Fix printing of emoji on Windows when stdout is redirected #3374

ashb · 2022-11-03T21:25:11Z

This is most apparent when black is run via pre-commit which does
subprocess.Popen(stdout=PIPE).

One option around this would be to instruct users to set PYTHONUTF8=1,
but that is not a very scalable approach, as basically everything supports
UTF-8 these days.

This fix was inspired by pycln and hadialqattan/pycln#54

Fixes #3156

Checklist - did you ...

Add an entry in CHANGES.md if necessary?

github-actions · 2022-11-03T21:48:50Z

diff-shades reports zero changes comparing this PR (de02031) to main (5d0d593).

What is this? | Workflow run | diff-shades documentation

JelleZijlstra

Thanks for your contribution!

Monkeypatching sys.stdout feels quite risky though. A few questions:

What will happen on Windows terminals that use an encoding incompatible with UTF-8? I'm worried we'll get mojibake in that case.
Could this be fixed in click instead? We use click.echo to output all emoji, and click is supposed to take care of output encoding for us.
The pycln issue reported getting UnicodeEncodeError, while the OP of the Black issue saw literal \u1234 output instead. Do you know why that is?

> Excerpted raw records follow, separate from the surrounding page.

-- ==== Sys2Proof/Config.lean ====
section
/-! DEFINITION. What an implementation fixes and the spec leaves open: opaque constants with no body, so that
nothing in Lean can evaluate them, and the fixed figures of the part. -/

namespace Sys2Proof.Config

/-- The clock in which the model counts absolute time: 705,600,000 a second divides every sample period. -/
def tick : Nat := 705600000

/-- Ticks of a millisecond. -/
def ms : Nat := 705600

/-- The 16-byte header of a dense run from its first source slot, its length and its SUM's index: R216 says what the header
holds and not where. Free. -/
opaque runHeader : Nat → Nat → Nat → BitVec 128

/-- What the fabric takes for the k-th word of a spilled table that its bank could not correct: no rule states it. Free. -/
opaque spilledWord : Nat → BitVec 32

/-- FABRIC_FINISH.finish of the k-th completion: the spec does not say when the last SUM completes. Free. -/
opaque fabricFinish : Nat → BitVec 10

/-- The reason that CAST_DEFERRED records for the k-th chip found that sent no answer: R285 gives none. Free. -/
opaque castNoAnswer : Nat → BitVec 8

/-- The servo rate after the k-th accepted measurement, in 2^-40: R299 gives the loop's form and bandwidth, not its gains.
Free. -/
opaque servoRate : Nat → BitVec 32

/-- The code that TB_HOLDOVER records as its cause for a source of R295: R321 does not state the codes. Free. -/
opaque holdoverCause : Nat → BitVec 8

/-- The code that INPUT_FAULT records for an input: R321 does not state the codes. Free. -/
opaque inputCode : Nat → BitVec 8

/-- Identification field of the IPv4 header of a stream's packet on one of its legs, by stream, packet and leg: R355 does not
state it. Free. -/
opaque ipId : Nat → Nat → Bool → BitVec 16

/-- Marker bit of a stream's packet: R362 does not state it. Free. -/
opaque rtpMarker : Nat → Nat → Bool

/-- The code that PTP_LOST records for a cause of R372: no rule states the codes. Free. -/
opaque ptpCause : Nat → BitVec 8

/-- The fraction that an APLL's loop gives its divider, from the rate in use, the phase error in ps and the last fraction: R309 and
its chapter name what sets it and no law. Free. -/
opaque apllFraction : Int → Int → BitVec 32 → BitVec 32

/-- The next value of an APLL's dither register: R309 gives its length and not its taps. Free. -/
opaque ditherNext : BitVec 31 → BitVec 31

/-- Modulation index that the interpolator of a modulator gives the middle of its k-th period, in 2^-38, from the indices of the
samples around it: R464 gives its delay, not its taps. Free. -/
opaque ampIndex : Nat → List Int → Int

/-- Width that the noise shaper of a modulator gives its k-th period before the limit of R468, from the target width in 2^-39
counts: R467 gives the shaper's order and gain, not its coefficients. Free. -/
opaque ampShaper : Nat → Int → BitVec 12

/-- The code that AMP_OC_LIMITING records for a direction: R487 does not state the codes. Free. -/
opaque ampDirection : Bool → BitVec 8

/-- c_nf where the quotient of R484 does not exist or does not fit its 24 bits: no rule states it. Free. -/
opaque ampCap : Nat → BitVec 24

/-- KiB of retention logs that a load with CRITICAL processes puts into the placement arena: R432 gives what they hold, not
their size. Free. -/
opaque retentionKib : BitVec 16

/-- LC_NONCE after the k-th attempt or reset: a new random value (R541). Free. -/
opaque nonce : Nat → BitVec 32

/-- The k-th write of the non-volatile record that a loss of VDD_AO interrupts has taken effect: R521 and R516 leave either
outcome. Free. -/
opaque nvTorn : Nat → Bool

/-- Whether PLACER_SEnn_LOAD rounds a load up that is not a whole per-mille: the spec does not state the rounding. Free. -/
opaque loadRoundsUp : Nat → Bool

/-- Whether an idle active engine is in a self-test sequence at the k-th read: R427 does not fix the instant. Free. -/
opaque selfTesting : Nat → Bool

/-- The k-th word read from a view of a register bank or of P memory: the spec gives neither layout. Free. -/
opaque bankView : Nat → BitVec 32

/-- The memory code that an ECC event records for a shared bank or another target: R178 gives no codes. Free. -/
opaque eccMemory : Nat → BitVec 8

/-- Byte offset at which a memory of an engine holds the items of a node that one of its windows 60 to 63 shows: R151 puts the
items in X, Y and C, and no rule places them there. Free. -/
opaque itemBase : Nat → Nat → Nat

/-- Time-clock cycles between a timebase's last boundary and the k-th instant within its interval at which its time is taken: a
snap by register write, or another timebase that comes to follow it. Free. -/
opaque snapCycles : Nat → BitVec 16

/-- ID and address that XBAR_FENCE_LOG holds where a fenced master had nothing outstanding: R412 states neither. Free. -/
opaque fenceIdle : Nat → BitVec 44

/-- The target number that a log or event gives for an address that no target holds: R390 gives none. Free. -/
opaque noTarget : BitVec 5

/-- Entries of a handshake channel's FIFO beyond 4: R13's chapter gives 4 to 16, and which channel has how many is open. Free. -/
opaque fifoExtra : Fin 59 → Fin 59 → Fin 13

/-- The Plinth version that PING returns: the spec gives none. Free. -/
opaque plinthVersion : BitVec 32

/-- Firmware that passes the authentication of S6: the spec gives neither its form nor the check. Free. -/
opaque plinthPasses : List (BitVec 8) → Bool

/-- How far an update of the boot flash has come at the k-th look: 0 erasing, 1 programming, 2 reading back (R572). Free. -/
opaque flashPhase : Nat → Fin 3

/-- The k-th reading of a rail once the brace has ended, in mV: R493 gives the level that it has reached, not its value. Free. -/
opaque railMv : Nat → BitVec 16

/-- The append that the k-th loss of VDD_AO interrupts: 0 it had not begun, 1 it left its slot invalid, 2 it was complete (R526).
Free. -/
opaque bbCut : Nat → Fin 3

/-- FLASH_STATUS.result after the k-th update that fails once it has begun: no rule states it. Free. -/
opaque flashResult : Nat → BitVec 8

/-- The device id of LC_ID: the spec gives each device its own. Free. -/
opaque deviceId : BitVec 64

end Sys2Proof.Config
end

ashb · 2022-11-04T13:36:13Z

Thanks for your contribution!

Monkeypatching sys.stdout feels quite risky though. A few questions:

What will happen on Windows terminals that use an encoding incompatible with UTF-8? I'm worried we'll get mojibake in that case.

This isn't possible on ~"modern" Windows terminals (which I means Windows 10+, even the built in CMD.exe understands utf-8)

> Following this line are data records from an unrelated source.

/-- One register bank: every register of R137 and the context of *Banks, snapshots and faults*. -/
structure Ctx where
  /-- The node whose block work this bank holds; none when empty. -/
  node : Option Nat
  /-- v0 to v15, R137; DC 0. -/
  v : Vector (List Word) 16
  /-- a0 to a7 as compute slots see them, R137, R156; DC 0. -/
  accC : Vector (List AccLane) 8
  /-- a0 to a7 as scaled moves see them, R156; DC 0. -/
  accM : Vector (List AccLane) 8
  /-- p0 to p7, R137, R139; DC 0. -/
  p : Vector Word 8
  /-- m0 to m7; DC 0. -/
  m : Vector Word 8
  /-- l0 to l7; DC 0. -/
  l : Vector Word 8
  /-- b0 to b7; DC 0. -/
  b : Vector Word 8
  /-- lc0, lc1; DC 0. -/
  lc : Vector (BitVec 16) 2
  /-- sr.bexp, R138; 31 at block entry. -/
  bexp : BitVec 5
  /-- sr.bexp_en, R138; 0. -/
  bexpEn : Bool
  /-- sr.cmask as vsel and reads of sr see it; 0. -/
  cmask : BitVec 16
  /-- cmask (any, all) as conditional branches see it, R156; 0. -/
  cmaskBr : BitVec 16
  /-- sr.ctl_hazard, R159; 0. -/
  ctlHazard : Bool
  /-- sr.gov, R167; 0. -/
  gov : Bool
  /-- sr.sat, R169; 0. -/
  sat : Bool
  /-- Program counter: instruction index, R172. -/
  pc : Nat
  /-- Pending control transfer: target and remaining delay slots, R158. -/
  transfer : Option (Nat × Nat)
  /-- Return stack, top first, at most 8, R160. -/
  stack : List Nat
  /-- Active loops, innermost first, R161. -/
  loops : List LoopSt
  /-- The last instruction of the innermost body has issued, R161. -/
  atEnd : Bool
  /-- Loop-cache tags: the bodies held, at most two, R162. -/
  cache : List (Nat × Nat)
  /-- The pipeline snapshot: writes in flight, oldest first, R172. -/
  flight : List InFlight
  /-- Cycles used so far in this block of work, R142. -/
  cycles : Nat
  /-- A shared-bank or staged-page read of the context is outstanding, R604. -/
  readWait : Bool
  /-- Stores of the context wait for room in the write buffer, R153. -/
  storeWait : Bool
  /-- done has issued: block work ends once its reads have returned and its stores are in the write buffer, R141, R142. -/
  ended : Bool
  /-- The block of work has been given up; a halted engine keeps it to be looked at, R127, R176. -/
  stale : Bool
  /-- Input frame (window 60), R149. -/
  inFrame : List Word
  /-- Output frame (window 61), R149. -/
  outFrame : List Word
  deriving DecidableEq, Repr

/-- A fault that parks a context (R126). -/
structure FaultSt where
  region : Nat
  offset : Nat
  node   : Nat
  deriving DecidableEq, Repr

/-- A signal engine (chapter 04). -/
structure Engine where
  /-- Foreground bank. -/
  fg : Ctx
  /-- Background bank, R172. -/
  bg : Ctx
  /-- The fault on which the background context is parked, R126; reset none. -/
  parked : Option FaultSt
  /-- A second fault that stalls the foreground in place, R126; reset none. -/
  stalled : Option FaultSt
  /-- A fault whose process has given up its block work while its service is still in progress, R126; reset none. -/
  orphan : Option FaultSt
  /-- The write buffer, oldest first, at most 8, R153; reset empty. -/
  wbuf : List (Nat × List Byte)
  /-- Writes that wait for room in the buffer, R153; reset empty. -/
  wbufWait : List (Nat × List Byte)
  /-- SEnn_CTL.halt_req, R176; reset 0. -/
  haltReq : Bool
  /-- The engine is halted, R176; reset false. -/
  halted : Bool
  /-- SEnn_FLAGS, R143 to R174 (RWS); reset 0. -/
  flags : BitVec 7
  /-- SEnn_CYCLES; reset 0. -/
  cycles : Word
  /-- Cycles of the interval in progress; own; reset 0. -/
  cyclesNow : Nat
  /-- SEnn_CYCLES_MAX; reset 0. -/
  cyclesMax : Word
  /-- SEnn_FAULTS; reset 0. -/
  faults : Word
  /-- SEnn_LAST_FAULT.kind; reset 0. -/
  lastKind : Fin 6
  /-- SEnn_LAST_FAULT.window; reset 0. -/
  lastWindow : BitVec 6
  /-- SEnn_LAST_FAULT.node; reset 0. -/
  lastNode : BitVec 20
  /-- SEnn_LAST_FAULT_OFS; reset 0. -/
  lastOfs : BitVec 25
  /-- GUARD_OVERFLOW raised in this block, R168; reset false. -/
  govRaised : Bool
  /-- ECC_CORRECTED raised in this block, R174; reset false. -/
  eccRaised : Bool
  /-- Processes of this interval already begun or finished, in list order; own; reset empty. -/
  begun : List Nat
  /-- CLK_SEnn_FREQ.cap, R318; reset 40. -/
  cap : Byte
  /-- CLK_SEnn_FREQ.allow, R318; reset 50. -/
  allow : Byte
  /-- CLK_SEnn_FREQ.actual, R318; reset 40. -/
  actual : Byte
  /-- A change of actual waits for its boundary, R319; reset none. -/
  freqDue : Option Byte
  /-- Role: spare, R132; reset false. -/
  spare : Bool
  /-- Out (PLACER_ENG_OUT), R428; reset false. -/
  out : Bool
  /-- Cause of the last declaration, R428; reset 0. -/
  outCause : Fin 7
  /-- A declaration waits for the next boundary, R428; reset none. -/
  outDue : Option (Fin 7)
  /-- The cause 2, 3 or 4 has been cleared by RED_ENG_CLEAR, R430; reset false. -/
  causeCleared : Bool
  /-- RED_ENG_SUSPECT, R429; reset false. -/
  suspect : Bool
  /-- Self-test sequences passed of a pass begun since the suspicion, R429; reset 0. -/
  cleanRun : Nat
  /-- The self-test sequence that runs next, R427; DC 0. -/
  seqNext : BitVec 6
  /-- Health word: passes, R426; reset 0. -/
  passes : BitVec 16
  /-- Health word: sequence, R426; reset 0. -/
  sequence : BitVec 8
  /-- Health word: selftest_fail; reset false. -/
  stFail : Bool
  /-- The result of the last full self-test pass failed, R430; reset false. -/
  passFail : Bool
  /-- A failure in the full pass in progress; own; reset false. -/
  passBad : Bool
  /-- Health word: residue_error in this and the previous pacing interval, R426; reset false. -/
  residueNow : Bool
  residuePrev : Bool
  /-- A multiplier lane gives products that fail their residue check, R426; own: no row breaks or mends one; reset false. -/
  badLane : Bool
  /-- Health word: ecc_ue in this and the previous pacing interval, R426; reset false. -/
  eccNow : Bool
  eccPrev : Bool
  /-- Health word: clock_fault, R320; reset false. -/
  clockFault : Bool
  /-- RED_ENG_HEALTH as updated at the last pacing tick, R425; reset 0. -/
  health : Word
  /-- Instant of the last uncorrectable error, R428 cause 3; reset none. -/
  lastUe : Option Nat
  deriving DecidableEq, Repr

Also from python 3.7+ the output is utf8 when stdout is connected to a TTY, so this disparity only occurs when not in a TTY.

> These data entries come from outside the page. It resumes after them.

-- ==== Sys2Proof/Machine/Crypto.lean ====
section
/-! DEFINITION. The cryptographic standards that the spec names and does not restate: SHA-384 and ECDSA P-384
(R46, R541) and AES-256-GCM (R75). Their text is FIPS 180-4, FIPS 186, SEC 1 and SP 800-38D (PRESUMED,
assumption 4). -/

namespace Sys2Proof.Machine

/-! ## SHA-384 -/

/-- The first 80 primes: the constants of the hash are digits of their roots. -/
def shaPrimes : List Nat :=
  [2, 3, 5, 7, 11, 13, 17, 19, 23, 29, 31, 37, 41, 43, 47, 53, 59, 61, 67, 71, 73, 79, 83, 89, 97, 101, 103, 107, 109, 113]
  ++ [127, 131, 137, 139, 149, 151, 157, 163, 167, 173, 179, 181, 191, 193, 197, 199, 211, 223, 227, 229, 233, 239, 241, 251]
  ++ [257, 263, 269, 271, 277, 281, 283, 293, 307, 311, 313, 317, 331, 337, 347, 349, 353, 359, 367, 373, 379, 383, 389, 397]
  ++ [401, 409]

/-- The k-th root of n, whose bits from `bits` - 1 down are decided one by one on top of r. -/
def rootBits (k n : Nat) : Nat → Nat → Nat
  | 0, r => r
  | i + 1, r => rootBits k n i (if (r + 2 ^ i) ^ k ≤ n then r + 2 ^ i else r)

/-- The first 64 fractional bits of the k-th root of a number below 512. -/
def rootFraction (k p : Nat) : BitVec 64 := BitVec.ofNat 64 (rootBits k (p * 2 ^ (64 * k)) 69 0)

/-- The hash value before the first block: square roots of the ninth to sixteenth primes. -/
def shaStart : List (BitVec 64) := ((shaPrimes.drop 8).take 8).map (rootFraction 2)

/-- The constants of the 80 rounds: cube roots of the primes. -/
def shaConstants : List (BitVec 64) := shaPrimes.map (rootFraction 3)

/-- A word under three rotations. -/
def shaTurn (a b c : Nat) (x : BitVec 64) : BitVec 64 := x.rotateRight a ^^^ x.rotateRight b ^^^ x.rotateRight c

/-- A word under two rotations and a shift. -/
def shaMix (a b c : Nat) (x : BitVec 64) : BitVec 64 := x.rotateRight a ^^^ x.rotateRight b ^^^ x >>> c

/-- A round: the registers take in the oldest of the sixteen message words in the window, which a new word replaces. -/
def shaStep (p : List (BitVec 64) × List (BitVec 64)) (k : BitVec 64) : List (BitVec 64) × List (BitVec 64) :=
  let r (i : Nat) : BitVec 64 := nth p.1 i 0
  let m (i : Nat) : BitVec 64 := nth p.2 i 0
  let pick := r 6 ^^^ (r 4 &&& (r 5 ^^^ r 6))
  let most := (r 0 &&& (r 1 ||| r 2)) ||| (r 1 &&& r 2)
  let t := r 7 + shaTurn 14 18 41 (r 4) + pick + k + m 0
  ((t + shaTurn 28 34 39 (r 0) + most) :: p.1.take 3 ++ (r 3 + t) :: (p.1.drop 4).take 3,
   p.2.drop 1 ++ [shaMix 19 61 6 (m 14) + m 9 + shaMix 1 8 7 (m 1) + m 0])

/-- The hash value after a block of 128 bytes. -/
def shaBlock (h : List (BitVec 64)) (block : List Byte) : List (BitVec 64) :=
  let words := (List.range 16).map (fun i => BitVec.ofNat 64 (beNat ((block.drop (8 * i)).take 8)))
  (h.zip (shaConstants.foldl shaStep (h, words)).1).map (fun p => p.1 + p.2)

def shaBlocks : Nat → List (BitVec 64) → List Byte → List (BitVec 64)
  | 0, h, _ => h
  | n + 1, h, bs => shaBlocks n (shaBlock h (bs.take 128)) (bs.drop 128)

/-- Big-endian bytes of a number. -/
def beBytes (n v : Nat) : List Byte := (leBytes n v).reverse

/-- SHA-384 digest of a byte string, as a number of 384 bits. -/
def sha384 (bs : List Byte) : Nat :=
  let len := bs.length
  let pad := (128 - (len + 17) % 128) % 128
  let msg := bs ++ [0x80] ++ zeroBytes pad ++ beBytes 16 (8 * len)
  ((shaBlocks (msg.length / 128) shaStart msg).take 6).foldl (fun a w => a * 2 ^ 64 + w.toNat) 0

/-! ## ECDSA P-384 -/

def p384 : Nat := 2 ^ 384 - 2 ^ 128 - 2 ^ 96 + 2 ^ 32 - 1
def p384b : Nat := 0xb3312fa7e23ee7e4988e056be3f82d19181d9c6efe8141120314088f5013875ac656398d8a2ed19d2a85c8edd3ec2aef
def p384n : Nat := 0xffffffffffffffffffffffffffffffffffffffffffffffffc7634d81f4372ddf581a0db248b0a77aecec196accc52973
def p384x : Nat := 0xaa87ca22be8b05378eb1c71ef320ad746e1d3b628ba79b9859f741e082542a385502f25dbf55296c3a545e3872760ab7
def p384y : Nat := 0x3617de4a96262c6f5d9e98bf9292dc29f8f41dbd289a147ce9da3113b5f0b8c00a60b1ce1d7e819d7a431d7c90ea0e5f

/-- Modular power by bits of the exponent, most significant first. -/
def powModGo (m b e : Nat) : Nat → Nat → Nat
  | 0, acc => acc
  | k + 1, acc =>
    let sq := acc * acc % m
    powModGo m b e k (if e / 2 ^ k % 2 = 1 then sq * b % m else sq)

def powMod (m b e : Nat) : Nat := powModGo m (b % m) e 384 1

/-- Inverse modulo a prime. -/
def invMod (m a : Nat) : Nat := powMod m a (m - 2)

/-- The point lies on P-384 (R538). -/
def onCurve (x y : Nat) : Bool :=
  x < p384 && y < p384 && (y * y + 3 * x) % p384 == (x * x * x + p384b) % p384

/-- Affine addition; none is the point at infinity. -/
def ecAdd : Option (Nat × Nat) → Option (Nat × Nat) → Option (Nat × Nat)
  | none, q => q
  | p, none => p
  | some (x1, y1), some (x2, y2) =>
    if x1 = x2 ∧ (y1 + y2) % p384 = 0 then none
    else
      let l := if x1 = x2 then (3 * x1 * x1 + (p384 - 3)) * invMod p384 (2 * y1) % p384
               else (y2 + p384 - y1) * invMod p384 (x2 + p384 - x1) % p384
      let x3 := (l * l + 2 * p384 - x1 - x2) % p384
      some (x3, (l * (x1 + p384 - x3) + p384 - y1) % p384)

def ecMulGo (q : Option (Nat × Nat)) (k : Nat) : Nat → Option (Nat × Nat) → Option (Nat × Nat)
  | 0, acc => acc
  | i + 1, acc =>
    let d := ecAdd acc acc
    ecMulGo q k i (if k / 2 ^ i % 2 = 1 then ecAdd d q else d)

def ecMul (k : Nat) (q : Option (Nat × Nat)) : Option (Nat × Nat) := ecMulGo q k 384 none

/-- The 96-byte signature verifies over the digest under the 96-byte public key (R46, R541). -/
def ecdsaVerify (key sig : List Byte) (digest : Nat) : Bool :=
  let x := beNat (slice key 0 48)
  let y := beNat (slice key 48 48)
  let r := beNat (slice sig 0 48)
  let t := beNat (slice sig 48 48)
  if r = 0 ∨ t = 0 ∨ p384n ≤ r ∨ p384n ≤ t ∨ onCurve x y = false then false
  else
    let w := invMod p384n t
    let u1 := digest * w % p384n
    let u2 := r * w % p384n
    match ecAdd (ecMul u1 (some (p384x, p384y))) (ecMul u2 (some (x, y))) with
    | none => false
    | some (px, _) => px % p384n == r

/-! ## AES-256-GCM -/

def gfMulGo : Nat → Nat → Nat → Nat → Nat
  | 0, _, _, acc => acc
  | k + 1, a, b, acc =>
    let a2 := if a ≥ 128 then ((2 * a) ^^^ 0x11B) else 2 * a
    gfMulGo k a2 (b / 2) (if b % 2 = 1 then acc ^^^ a else acc)

/-- Product in GF(2^8) of AES. -/
def gfMul (a b : Nat) : Nat := gfMulGo 8 a b 0

def gfPow : Nat → Nat → Nat
  | 0, _ => 1
  | k + 1, a => gfMul a (gfPow k a)

def rotl8 (x k : Nat) : Nat := ((x <<< k) ||| (x >>> (8 - k))) % 256

/-- The AES substitution of one byte. -/
def aesSub (a : Nat) : Nat :=
  let i := gfPow 254 a
  i ^^^ rotl8 i 1 ^^^ rotl8 i 2 ^^^ rotl8 i 3 ^^^ rotl8 i 4 ^^^ 0x63

def xorL (a b : List Nat) : List Nat := (a.zip b).map (fun p => p.1 ^^^ p.2)

/-- Key schedule: words of 4 bytes, newest first. -/
def aesExpandGo : Nat → Nat → List (List Nat) → List (List Nat)
  | 0, _, ws => ws
  | n + 1, i, ws =>
    let t := nth ws 0 []
    let t' :=
      if i % 8 = 0 then
        match t.map aesSub with
        | [a, b, c, d] => [b ^^^ gfPow (i / 8 - 1) 2, c, d, a]
        | o => o
      else if i % 8 = 4 then t.map aesSub else t
    aesExpandGo n (i + 1) (xorL (nth ws 7 []) t' :: ws)

def words4 : Nat → List Nat → List (List Nat)
  | 0, _ => []
  | n + 1, l => l.take 4 :: words4 n (l.drop 4)

/-- The 15 round keys of a 32-byte key. -/
def aesKeys (key : List Byte) : List (List Nat) :=
  let ws := (aesExpandGo 52 8 (words4 8 (key.map (·.toNat))).reverse).reverse
  (List.range 15).map (fun r => ((ws.drop (4 * r)).take 4).flatten)

def aesShiftRows (st : List Nat) : List Nat :=
  (List.range 16).map (fun i => nth st ((i + 4 * (i % 4)) % 16) 0)

def aesMixCol (c : List Nat) : List Nat :=
  (List.range 4).map fun i =>
    gfMul (nth c i 0) 2 ^^^ gfMul (nth c ((i + 1) % 4) 0) 3 ^^^ nth c ((i + 2) % 4) 0 ^^^ nth c ((i + 3) % 4) 0

def aesRound (last : Bool) (st k : List Nat) : List Nat :=
  let a := aesShiftRows (st.map aesSub)
  let b := if last then a else ((words4 4 a).map aesMixCol).flatten
  xorL b k

/-- AES-256 of one block. -/
def aesBlock (ks : List (List Nat)) (blk : List Nat) : List Nat :=
  let st := xorL blk (nth ks 0 [])
  let st := ((ks.drop 1).take 13).foldl (aesRound false) st
  aesRound true st (nth ks 14 [])

def gmulGo : Nat → Nat → Nat → Nat → Nat
  | 0, _, _, z => z
  | k + 1, x, v, z =>
    let z' := if x / 2 ^ k % 2 = 1 then z ^^^ v else z
    gmulGo k x (if v % 2 = 1 then (v / 2) ^^^ (0xE1 * 2 ^ 120) else v / 2) z'

/-- Product of GHASH. -/
def gmul (x y : Nat) : Nat := gmulGo 128 x y 0

def padTo16 (bs : List Byte) : List Byte := bs ++ zeroBytes ((16 - bs.length % 16) % 16)

def ghashGo (h : Nat) : Nat → Nat → List Byte → Nat
  | 0, y, _ => y
  | n + 1, y, bs => ghashGo h n (gmul (y ^^^ beNat (bs.take 16)) h) (bs.drop 16)

def gcmCtrGo (ks : List (List Nat)) (iv : List Nat) : Nat → Nat → List Byte → List Byte
  | 0, _, _ => []
  | n + 1, c, bs =>
    let stream := aesBlock ks (iv ++ (beBytes 4 c).map (·.toNat))
    ((bs.take 16).zip stream).map (fun p => BitVec.ofNat 8 (p.1.toNat ^^^ p.2))
      ++ gcmCtrGo ks iv n (c + 1) (bs.drop 16)

/-- Open a GCM message: the plaintext, or none where the tag does not match (R75). -/
def gcmOpen (key iv aad cipher tag : List Byte) : Option (List Byte) :=
  let ks := aesKeys key
  let ivn := iv.map (·.toNat)
  let h := beNat ((aesBlock ks (List.replicate 16 0)).map (BitVec.ofNat 8))
  let auth := padTo16 aad ++ padTo16 cipher ++ beBytes 8 (8 * aad.length) ++ beBytes 8 (8 * cipher.length)
  let y := ghashGo h (auth.length / 16) 0 auth
  let e0 := beNat ((aesBlock ks (ivn ++ [0, 0, 0, 1])).map (BitVec.ofNat 8))
  if (y ^^^ e0) = beNat tag then some (gcmCtrGo ks ivn ((cipher.length + 15) / 16) 2 cipher) else none

end Sys2Proof.Machine
end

So in short I think the risk of mojibake is tiny. And whatever risk there is already applies without this change and you'd get an encoding error on trying to convert the extended unicode emoji character into cp1252.

One option I could do here is to limit this to Windows 10+. They should remove the risk entirely.

Could this be fixed in click instead? We use click.echo to output all emoji, and click is supposed to take care of output encoding for us.

It can, but for some reason it felt like a more disruptive change to make there rather then just to a single project (black) that we know we already expect to be able to print utf-8/high unicode.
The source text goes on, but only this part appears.